(INFORMATION SUPPLIED)

/-! ### setButton -/

@[simp] theorem setButton_cfg (u : BitVec 4) (b : Button) (s : State) : (setButton u b s).cfg = s.cfg := rfl
@[simp] theorem setButton_input (u : BitVec 4) (b : Button) (s : State) : (setButton u b s).input = s.input := rfl
@[simp] theorem setButton_outputs (u : BitVec 4) (b : Button) (s : State) : (setButton u b s).outputs = s.outputs := rfl
@[simp] theorem setButton_modeSel (u : BitVec 4) (b : Button) (s : State) : (setButton u b s).modeSel = s.modeSel := rfl
@[simp] theorem setButton_constValid (u : BitVec 4) (b : Button) (s : State) : (setButton u b s).constValid = s.constValid := rfl
@[simp] theorem setButton_constColor (u : BitVec 4) (b : Button) (s : State) : (setButton u b s).constColor = s.constColor := rfl
@[simp] theorem setButton_ledDrvEn (u : BitVec 4) (b : Button) (s : State) : (setButton u b s).ledDrvEn = s.ledDrvEn := rfl
@[simp] theorem setButton_alarmState (u : BitVec 4) (b : Button) (s : State) : (setButton u b s).alarmState = s.alarmState := rfl
@[simp] theorem setButton_alarmSaved (u : BitVec 4) (b : Button) (s : State) : (setButton u b s).alarmSaved = s.alarmSaved := rfl
@[simp] theorem setButton_testActive (u : BitVec 4) (b : Button) (s : State) : (setButton u b s).testActive = s.testActive := rfl
@[simp] theorem setButton_patSel (u : BitVec 4) (b : Button) (s : State) : (setButton u b s).patSel = s.patSel := rfl
@[simp] theorem setButton_patPos (u : BitVec 4) (b : Button) (s : State) : (setButton u b s).patPos = s.patPos := rfl
@[simp] theorem setButton_patTimerRun (u : BitVec 4) (b : Button) (s : State) : (setButton u b s).patTimerRun = s.patTimerRun := rfl
@[simp] theorem setButton_freqTimerRun (u : BitVec 4) (b : Button) (s : State) : (setButton u b s).freqTimerRun = s.freqTimerRun := rfl
@[simp] theorem setButton_toneFreq (u : BitVec 4) (b : Button) (s : State) : (setButton u b s).toneFreq = s.toneFreq := rfl
@[simp] theorem setButton_tonePhase (u : BitVec 4) (b : Button) (s : State) : (setButton u b s).tonePhase = s.tonePhase := rfl
@[simp] theorem setButton_pwmEn (u : BitVec 4) (b : Button) (s : State) : (setButton u b s).pwmEn = s.pwmEn := rfl
@[simp] theorem setButton_pwmDuty (u : BitVec 4) (b : Button) (s : State) : (setButton u b s).pwmDuty = s.pwmDuty := rfl
@[simp] theorem setButton_radioHiz (u : BitVec 4) (b : Button) (s : State) : (setButton u b s).radioHiz = s.radioHiz := rfl
@[simp] theorem setButton_encState (u : BitVec 4) (b : Button) (s : State) : (setButton u b s).encState = s.encState := rfl
@[simp] theorem setButton_cbCw (u : BitVec 4) (b : Button) (s : State) : (setButton u b s).cbCw = s.cbCw := rfl
@[simp] theorem setButton_cbCcw (u : BitVec 4) (b : Button) (s : State) : (setButton u b s).cbCcw = s.cbCcw := rfl
@[simp] theorem setButton_buttons (u : BitVec 4) (b : Button) (s : State) : (setButton u b s).buttons = s.buttons.set u.toNat b := rfl
@[simp] theorem setButton_pipePhase (u : BitVec 4) (b : Button) (s : State) : (setButton u b s).pipePhase = s.pipePhase := rfl
@[simp] theorem setButton_pipeIdx (u : BitVec 4) (b : Button) (s : State) : (setButton u b s).pipeIdx = s.pipeIdx := rfl
@[simp] theorem setButton_pipeMode (u : BitVec 4) (b : Button) (s : State) : (setButton u b s).pipeMode = s.pipeMode := rfl
@[simp] theorem setButton_x (u : BitVec 4) (b : Button) (s : State) : (setButton u b s).x = s.x := rfl
@[simp] theorem setButton_re (u : BitVec 4) (b : Button) (s : State) : (setButton u b s).re = s.re := rfl
@[simp] theorem setButton_im (u : BitVec 4) (b : Button) (s : State) : (setButton u b s).im = s.im := rfl
@[simp] theorem setButton_mag (u : BitVec 4) (b : Button) (s : State) : (setButton u b s).mag = s.mag := rfl
@[simp] theorem setButton_ph (u : BitVec 4) (b : Button) (s : State) : (setButton u b s).ph = s.ph := rfl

(End INFORMATION SUPPLIED)

# EXERCISE REQUIREMENTS:
Give back exactly the lines starting at the one with "s.pipeIdx := rfl" and running to the end of the listing. Include both ends.

# TASK SOLUTION:
@[simp] theorem setButton_pipeIdx (u : BitVec 4) (b : Button) (s : State) : (setButton u b s).pipeIdx = s.pipeIdx := rfl
@[simp] theorem setButton_pipeMode (u : BitVec 4) (b : Button) (s : State) : (setButton u b s).pipeMode = s.pipeMode := rfl
@[simp] theorem setButton_x (u : BitVec 4) (b : Button) (s : State) : (setButton u b s).x = s.x := rfl
@[simp] theorem setButton_re (u : BitVec 4) (b : Button) (s : State) : (setButton u b s).re = s.re := rfl
@[simp] theorem setButton_im (u : BitVec 4) (b : Button) (s : State) : (setButton u b s).im = s.im := rfl
@[simp] theorem setButton_mag (u : BitVec 4) (b : Button) (s : State) : (setButton u b s).mag = s.mag := rfl
@[simp] theorem setButton_ph (u : BitVec 4) (b : Button) (s : State) : (setButton u b s).ph = s.ph := rfl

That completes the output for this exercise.